Problem requirements -> Each line from the one containing "regStages g.blk = false →" through the last line of the records below is to be repeated as written, with nothing added.

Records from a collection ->
Start of Block
/-! ## The frame engine -/

/-- An evaluation of a region's pace, at the next microframe boundary that has had none: PACE, PACE_EFF and the state that R29's table
gives are recorded for that region alone and show in FRM_PACE_STAT; an entry into SHED or STOPPED is counted, STOPPED is recorded as the
region's error, and with the manager's event queue disabled the events of R31's order wait on chip with their payload; the rest of the
machine but its host records is unchanged (R29, R31, R185). It rests on the model's readings of log 3. -/
def Obligations.pace_is_judged_by_the_table : Prop :=
  ∀ (s : State) (n : Fin 8) (v : Fin 256), s.operates = true → s.sys.on n = true → s.sys.halted (frmPg n 0) = false →
    s.sys.contain.chipFault = false →
    let old := s.sys.pace n
    let thr := s.sys.pgReg (frmPg n 0) 0x40
    let shed := thr.fld 7 0
    let stop := thr.fld 15 8
    let new : PaceSt := match old.st with
      | .normal => if v.val < stop then .stopped else if v.val < shed then .shed else .normal
      | .shed => if v.val < stop then .stopped else if shed + 8 ≤ v.val then .normal else .shed
      | .stopped => if stop + 8 ≤ v.val then .shed else .stopped
    let code : Nat := match new with | .normal => 0 | .shed => 1 | .stopped => 2
    let eff := max (v.val - 8) 1
    let told : List (Nat × Nat) := match old.st, new with
      | .normal, .shed => [(0x0E, 1)]
      | .normal, .stopped => [(0x0F, 1)]
      | .shed, .normal => [(0x0E, 0)]
      | .shed, .stopped => [(0x0E, 0), (0x0F, 1)]
      | .stopped, .shed => [(0x0F, 0), (0x0E, 1)]
      | _, _ => []
    let tb := nextBoundary (fun _ => true) s.sys.tb old.at_
    let z : Sys := { s.sys with tb := tb }
    ∃ t : Sys, exec (.paceEvaluation n v) s = .next { s with sys := t } ∧
      t.tb = tb ∧ (t.pace n).at_ = tb + 1 ∧ (t.pace n).pace = v ∧ (t.pace n).eff = eff ∧ (t.pace n).st = new ∧
      t.viewFrm n 0 0x44 = some (Word.ofN (v.val + eff * 256 + code * 65536)) ∧
      t.pgReg (frmPg n 0) 0x64 = (if new = old.st ∨ new = .normal then s.sys.pgReg (frmPg n 0) 0x64
        else if new = .shed then (s.sys.pgReg (frmPg n 0) 0x64).put 15 0 (satInc 0xFFFF ((s.sys.pgReg (frmPg n 0) 0x64).fld 15 0))
        else (s.sys.pgReg (frmPg n 0) 0x64).put 31 16 (satInc 0xFFFF ((s.sys.pgReg (frmPg n 0) 0x64).fld 31 16))) ∧
      (new = .stopped → old.st ≠ .stopped → (t.pgReg (frmPg n 0) 0x18).bit 8 = true) ∧
      (s.sys.meqEn = false → (s.sys.dom 16).st ≠ .off → s.sys.host.decust.events.length ≤ 254 →
        t.host.decust.events = s.sys.host.decust.events ++ told.map fun e =>
          .event { ty := e.1, mf := z.mf, us := 0, slot := 0, port := 0, epid := 0,
                   p := [Word.ofN (n.val + e.2 * 8 + code * 16 + v.val * 256 + eff * 65536), Word.ofN (shed + stop * 256)] } none) ∧
      (∀ m, m ≠ n.val → t.pace m = s.sys.pace m) ∧
      ({ s.sys with tb := tb, usb := { s.sys.usb with pace := t.usb.pace } } : Sys).tellsOnly t

/-- The pace thresholds (R30): they reset to 72 and 40; a write that keeps PACE_STOP + 8 ≤ PACE_SHED sets the pair and nothing else; a
write that breaks that order keeps the previous pair and records an error in the frame engine's ERR_STAT. -/
def Obligations.pace_thresholds_keep_their_order : Prop :=
  (∀ n : Fin 8, State.reset.sys.pgReg (frmPg n 0) 0x40 = 72 + 40 * 256) ∧
  ∀ (s : State) (n : Fin 8) (v : Word), s.serves .manager = true → s.sys.pageLets .manager (frmPg n 0) 0x40 false = true →
    (v.fld 15 8 + 8 ≤ v.fld 7 0 →
      exec (.paceThrWrite n v) s = .next { s with sys := s.sys.setPg (frmPg n 0) 0x40 (v &&& 0xFFFF#32) }) ∧
    (v.fld 7 0 < v.fld 15 8 + 8 →
      ∃ t, exec (.paceThrWrite n v) s = .next { s with sys := t } ∧ s.sys.reportsOnly t ∧
        t.pgReg (frmPg n 0) 0x40 = s.sys.pgReg (frmPg n 0) 0x40 ∧
        t.pgReg (frmPg n 0) 0x18 = (s.sys.pgReg (frmPg n 0) 0x18).put 3 3 1)

/-- A write of FRM_PORT_CFGk, which holds PHASE, while the port sends SOF or keep-alive is discarded and sets CFG in the frame engine's
ERR_STAT; PHASE resets to 0 (R141). -/
def Obligations.phase_is_fixed_while_sof_runs : Prop :=
  (∀ p : Fin 128, State.reset.sys.phase p = 0) ∧
  ∀ (s : State) (p : Fin 128) (off : Fin 67108864) (v : Word), s.serves .manager = true →
    target .manager off = .page (frmPg (p.val / 16) 0) (0x80 + 4 * (p.val % 16)) →
    s.sys.pageLets .manager (frmPg (p.val / 16) 0) (0x80 + 4 * (p.val % 16)) false = true → (s.sys.frame p).sof = true →
    ∃ t, exec (.registerWrite .manager off v) s = .next { s with sys := t } ∧ s.sys.reportsOnly t ∧
      t.phase p = s.sys.phase p ∧
      t.pgReg (frmPg (p.val / 16) 0) 0x18 = (s.sys.pgReg (frmPg (p.val / 16) 0) 0x18).put 3 3 1

/-- A (micro)frame begins on a port that sends SOF: time comes to the port's next start, the frame has its index, and its SOF or
keep-alive goes out, whatever is then served. Where nothing is to be served, the port's own records alone change (R140, R142, R145). Said
of a port that is not entering SUSPENDED, while Decust has no command in progress. It rests on the model's readings of logs 3, 68. -/
def Obligations.idle_frame_sends_sof : Prop :=
  ∀ (s : State) (p : Fin 128), s.operates = true → s.sys.linkWorks p = true → (s.sys.frame p).sof = true →
    (s.sys.frame p).cur = none → (s.sys.port p).susp ≠ .suspending → (s.sys.port p).test ≠ 5 → s.sys.host.decust.cmds = [] →
    let z : Sys := { s.sys with tb := nextBoundary (s.sys.beginsAt p) s.sys.tb (s.sys.frame p).at_ }
    let sof : Out := .bus p (if (s.sys.port p).speed = .low then .keepAlive
      else .sof ((if s.sys.portHs p then z.perIndex p / 8 else z.perIndex p) % 2048))
    let begins := fun (t : Sys) => t.tb = z.tb ∧ (t.frame p).at_ = z.tb + 1 ∧ (t.frame p).n = z.perIndex p ∧ (t.frame p).mf = z.mf
    (Does (.frameStart p) s fun t => begins t ∧ sof ∈ t.out) ∧
    ((s.sys.port p).wakePend = 0 → s.sys.host.commitBusy = false → s.sys.host.commitPast = false →
      s.sys.host.xfers = [] → s.sys.eng.slots = [] → s.sys.ptab p = {} → (s.sys.fifo p).tx = [] →
      s.sys.unarmed (frmPg (p.val / 16) 0) = true → Does (.frameStart p) s fun t =>
        begins t ∧ (t.frame p).cur = none ∧ (t.frame p).x = sofCharge (s.sys.port p).speed ∧ t.out = sof :: s.sys.out ∧
        (∀ q, q ≠ p.val → t.frame q = s.sys.frame q) ∧ t = { s.sys with tb := t.tb, out := t.out, usb := t.usb })

/-! ## Staged registers, commits, injection -/

/-- A write of a staged register fills its shadow copy and sets STAGED_PEND; the active copy and everything else stay (R80). A value
outside the ranges of R614 is discarded with CFG. -/
def Obligations.staged_write_fills_the_shadow : Prop :=
  ∀ (s : State) (off : Fin 67108864) (v : Word) (g : Pg) (o : Nat) (d : RegDesc), s.serves .manager = true →
    target .manager off = .page g o → off.val % 4 = 0 → s.sys.pageLets .manager g o false = true → g.stagedPage = true →
    0x40 ≤ o → o < 0x800 → regDesc? g.blk g.page o = some d →
    (d.outside v = false → Does (.stagedWrite .manager off v) s fun t =>
      t.pgReg g o = v &&& Word.ofN d.rw ∧ t.stagedPend g = true ∧ (∀ a, a ≠ g.base + o → t.reg a = s.sys.reg a) ∧
      (∀ h : Pg, h.base ≠ g.base → t.stagedPend h = s.sys.stagedPend h) ∧
      t = { s.sys with regs := t.regs, host := { s.sys.host with staged := t.host.staged } }) ∧
    (d.outside v = true → Does (.stagedWrite .manager off v) s fun t =>
      s.sys.reportsOnly t ∧ t.pgReg g 0x18 = (s.sys.pgReg g 0x18).put 3 3 1)

/-- DISCARD (R62, R177): ignored while the page has COMMIT_PEND = 1; else every shadow copy of the page returns to its active copy,
STAGED_PEND clears, and no register outside the page's shadow copies changes. On the page of the periodic tables this is said where no
staged edit opens an endpoint, which would close it. DISCARD_ALL while no commit is in progress does it to every page with STAGED_PEND
(R81); said where no periodic-table edit is staged. -/
def Obligations.discards_return_the_shadows : Prop :=
  (∀ (s : State) (page : Fin 8192) (g : Pg), s.serves .manager = true → target .manager (page.val * 0x1000) = .page g 0 →
     g.stagedPage = true → s.sys.pageLets .manager g 0x10 false = true →
     (s.sys.commitPend g = true → exec (.discard .manager page) s = .next s) ∧
     (s.sys.commitPend g = false →
       (g.blk = .frm ∧ g.page = 3 → ∀ k < 16, (s.sys.ptab (16 * g.inst + k)).sh.all (fun x =>
         tabHas (s.sys.ptab (16 * g.inst + k)).act x.2.slot x.2.epid) = true) →
       Does (.discard .manager page) s fun t => t.stagedPend g = false ∧
         (∀ o, 0x40 ≤ o → o < 0x800 → t.pgReg g o = s.sys.pgReg g (o + 0x800)) ∧
         (∀ a, ¬ (g.base + 0x40 ≤ a ∧ a < g.base + 0x800) → t.reg a = s.sys.reg a) ∧
         (g.blk = .frm ∧ g.page = 3 → ∀ k < 16, (t.ptab (16 * g.inst + k)).sh = (s.sys.ptab (16 * g.inst + k)).act ∧
           (t.ptab (16 * g.inst + k)).act = (s.sys.ptab (16 * g.inst + k)).act))) ∧
  ∀ s : State, s.serves .manager = true → s.sys.pageLets .manager tenPg 0x40 false = true → s.sys.host.commitBusy = false →
    s.sys.host.capPages = [] → (∀ p, (s.sys.ptab p).sh = (s.sys.ptab p).act) →
    Does .discardAll s fun t => (∀ g ∈ stagedPages, t.stagedPend g = false) ∧
      (∀ g ∈ stagedPages, s.sys.stagedPend g = true → ∀ o, 0x40 ≤ o → o < 0x800 → t.pgReg g o = s.sys.pgReg g (o + 0x800)) ∧
      (∀ g ∈ stagedPages, s.sys.stagedPend g = false → ∀ o, 0x40 ≤ o → o < 0x800 → t.pgReg g o = s.sys.pgReg g o) ∧
      ∀ a, a % 0x1000 < 0x40 ∨ 0x800 ≤ a % 0x1000 → t.reg a = s.sys.reg a

/-- While BUSY = 1, a write to TEN_COMMIT, with DISCARD_ALL or without, is discarded and sets CFG in the TEN block's ERR_STAT (R84). -/
def Obligations.commit_writes_wait_for_busy : Prop :=
  ∀ (s : State) (gen : Fin 65536), s.serves .manager = true → s.sys.pageLets .manager tenPg 0x40 false = true →
    s.sys.unarmed tenPg = true → s.sys.host.commitBusy = true →
    ∀ c ∈ [Instr.tenCommit gen, Instr.discardAll], Does c s fun t =>
      s.sys.reportsOnly t ∧ t.pgReg tenPg 0x18 = (s.sys.pgReg tenPg 0x18).put 3 3 1

/-- A commit captures the shadow copies of every page with STAGED_PEND, clears those bits, sets BUSY, GEN and the commit point, the
next microframe boundary, and changes no register yet (R82). One that would change what a pool-locked instance uses is refused: CFG,
COMMIT_REFUSED, and the lowest such instance with GEN in TEN_COMMIT_REFUSE (R393). At the commit point
each captured register that governs no port takes its captured value as its active copy, and BUSY clears when nothing is left to apply
(R83); said where the commit captured no periodic table, no captured register governs a port and no port of a captured page sends SOF. -/
def Obligations.commits_capture_then_activate : Prop :=
  (∀ (s : State) (gen : Fin 65536), s.serves .manager = true → s.sys.pageLets .manager tenPg 0x40 false = true →
     s.sys.unarmed tenPg = true → s.sys.host.commitBusy = false →
     (s.sys.lockRefuses = none → Does (.tenCommit gen) s fun t =>
       t.host.commitBusy = true ∧ t.host.commitGen = gen.val ∧ t.host.commitMf = (s.sys.mf + 1) % 4294967296 ∧
       (∀ g ∈ stagedPages, t.stagedPend g = false) ∧
       (∀ g ∈ stagedPages, s.sys.stagedPend g = true → ∀ o ∈ s.sys.changed g, ∃ c ∈ t.host.capRegs, c.off = o ∧ c.val = s.sys.reg o) ∧
       (∀ c ∈ t.host.capRegs, ∃ g ∈ stagedPages, s.sys.stagedPend g = true ∧ c.off ∈ s.sys.changed g) ∧
       t = { s.sys with host := t.host }) ∧
     (∀ i, s.sys.lockRefuses = some i → Does (.tenCommit gen) s fun t => s.sys.reportsOnly t ∧
       t.pgReg tenPg 0x18 = ((s.sys.pgReg tenPg 0x18).put 3 3 1).put 8 8 1 ∧
       t.pgReg tenPg 0x4C = Word.ofN (i + gen.val * 4096 + 2147483648))) ∧
  ∀ s : State, s.operates = true → s.sys.on 16 = true → s.sys.halted tenPg = false → s.sys.host.commitBusy = true →
    s.sys.host.commitPast = false → s.sys.host.capTabs = [] → (∀ c ∈ s.sys.host.capRegs, c.left = []) →
    (∀ c ∈ s.sys.host.capPorts, (s.sys.frame c.2).sof = false) → (s.sys.host.capRegs.map (·.off)).Nodup → s.sys.host.decust.cmds = [] → s.sys.eng.slots = [] →
    Does .commitPoint s fun t => t.host.commitBusy = false ∧ t.host.capPages = [] ∧
      (∀ c ∈ s.sys.host.capRegs, t.reg (c.off + 0x800) = c.val) ∧
      (∀ a, (∀ c ∈ s.sys.host.capRegs, a ≠ c.off + 0x800) → t.reg a = s.sys.reg a) ∧
      t = { s.sys with tb := t.tb, regs := t.regs, host := t.host }

/-- A write of ERR_INJECT (R68, R568): without ARM it stores CAUSE and MODE; with ARM and a cause the block can inject it arms the
injection, or in MODE 2 records the cause at once and clears ARM; any other is discarded with CFG. Said of the blocks in which a register
write is not itself an eligible event (log 38). -/
def Obligations.injection_is_armed_or_recorded : Prop :=
  ∀ (s : State) (page : Fin 8192) (g : Pg) (v : Word), s.serves .manager = true →
    target .manager (page.val * 0x1000) = .page g 0 → s.sys.pageLets .manager g 0x28 false = true → g.blk ≠ .cic →
    regStages g.blk = false →
    let c := v.fld 4 0
    let kept := Word.ofN (c + v.fld 9 8 * 256 + (if v.bit 16 then 65536 else 0))
    (v.bit 16 = false ∨ (canInject g.blk (v.fld 9 8) c = true ∧ v.fld 9 8 ≠ 2) →
      exec (.errorInject .manager page v) s = .next { s with sys := s.sys.setPg g 0x28 kept }) ∧
    (v.bit 16 = true → canInject g.blk (v.fld 9 8) c = true → v.fld 9 8 = 2 →
      Does (.errorInject .manager page v) s fun t => s.sys.reportsOnly t ∧ t.pgReg g 0x28 = kept.put 16 16 0 ∧
        t.pgReg g 0x18 = (s.sys.pgReg g 0x18).put c c 1) ∧
    (v.bit 16 = true → canInject g.blk (v.fld 9 8) c = false →
      Does (.errorInject .manager page v) s fun t => s.sys.reportsOnly t ∧ t.pgReg g 0x28 = s.sys.pgReg g 0x28 ∧
        t.pgReg g 0x18 = (s.sys.pgReg g 0x18).put 3 3 1)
End of Block
Exercise output ->
    regStages g.blk = false →
    let c := v.fld 4 0
    let kept := Word.ofN (c + v.fld 9 8 * 256 + (if v.bit 16 then 65536 else 0))
    (v.bit 16 = false ∨ (canInject g.blk (v.fld 9 8) c = true ∧ v.fld 9 8 ≠ 2) →
      exec (.errorInject .manager page v) s = .next { s with sys := s.sys.setPg g 0x28 kept }) ∧
    (v.bit 16 = true → canInject g.blk (v.fld 9 8) c = true → v.fld 9 8 = 2 →
      Does (.errorInject .manager page v) s fun t => s.sys.reportsOnly t ∧ t.pgReg g 0x28 = kept.put 16 16 0 ∧
        t.pgReg g 0x18 = (s.sys.pgReg g 0x18).put c c 1) ∧
    (v.bit 16 = true → canInject g.blk (v.fld 9 8) c = false →
      Does (.errorInject .manager page v) s fun t => s.sys.reportsOnly t ∧ t.pgReg g 0x28 = s.sys.pgReg g 0x28 ∧
        t.pgReg g 0x18 = (s.sys.pgReg g 0x18).put 3 3 1)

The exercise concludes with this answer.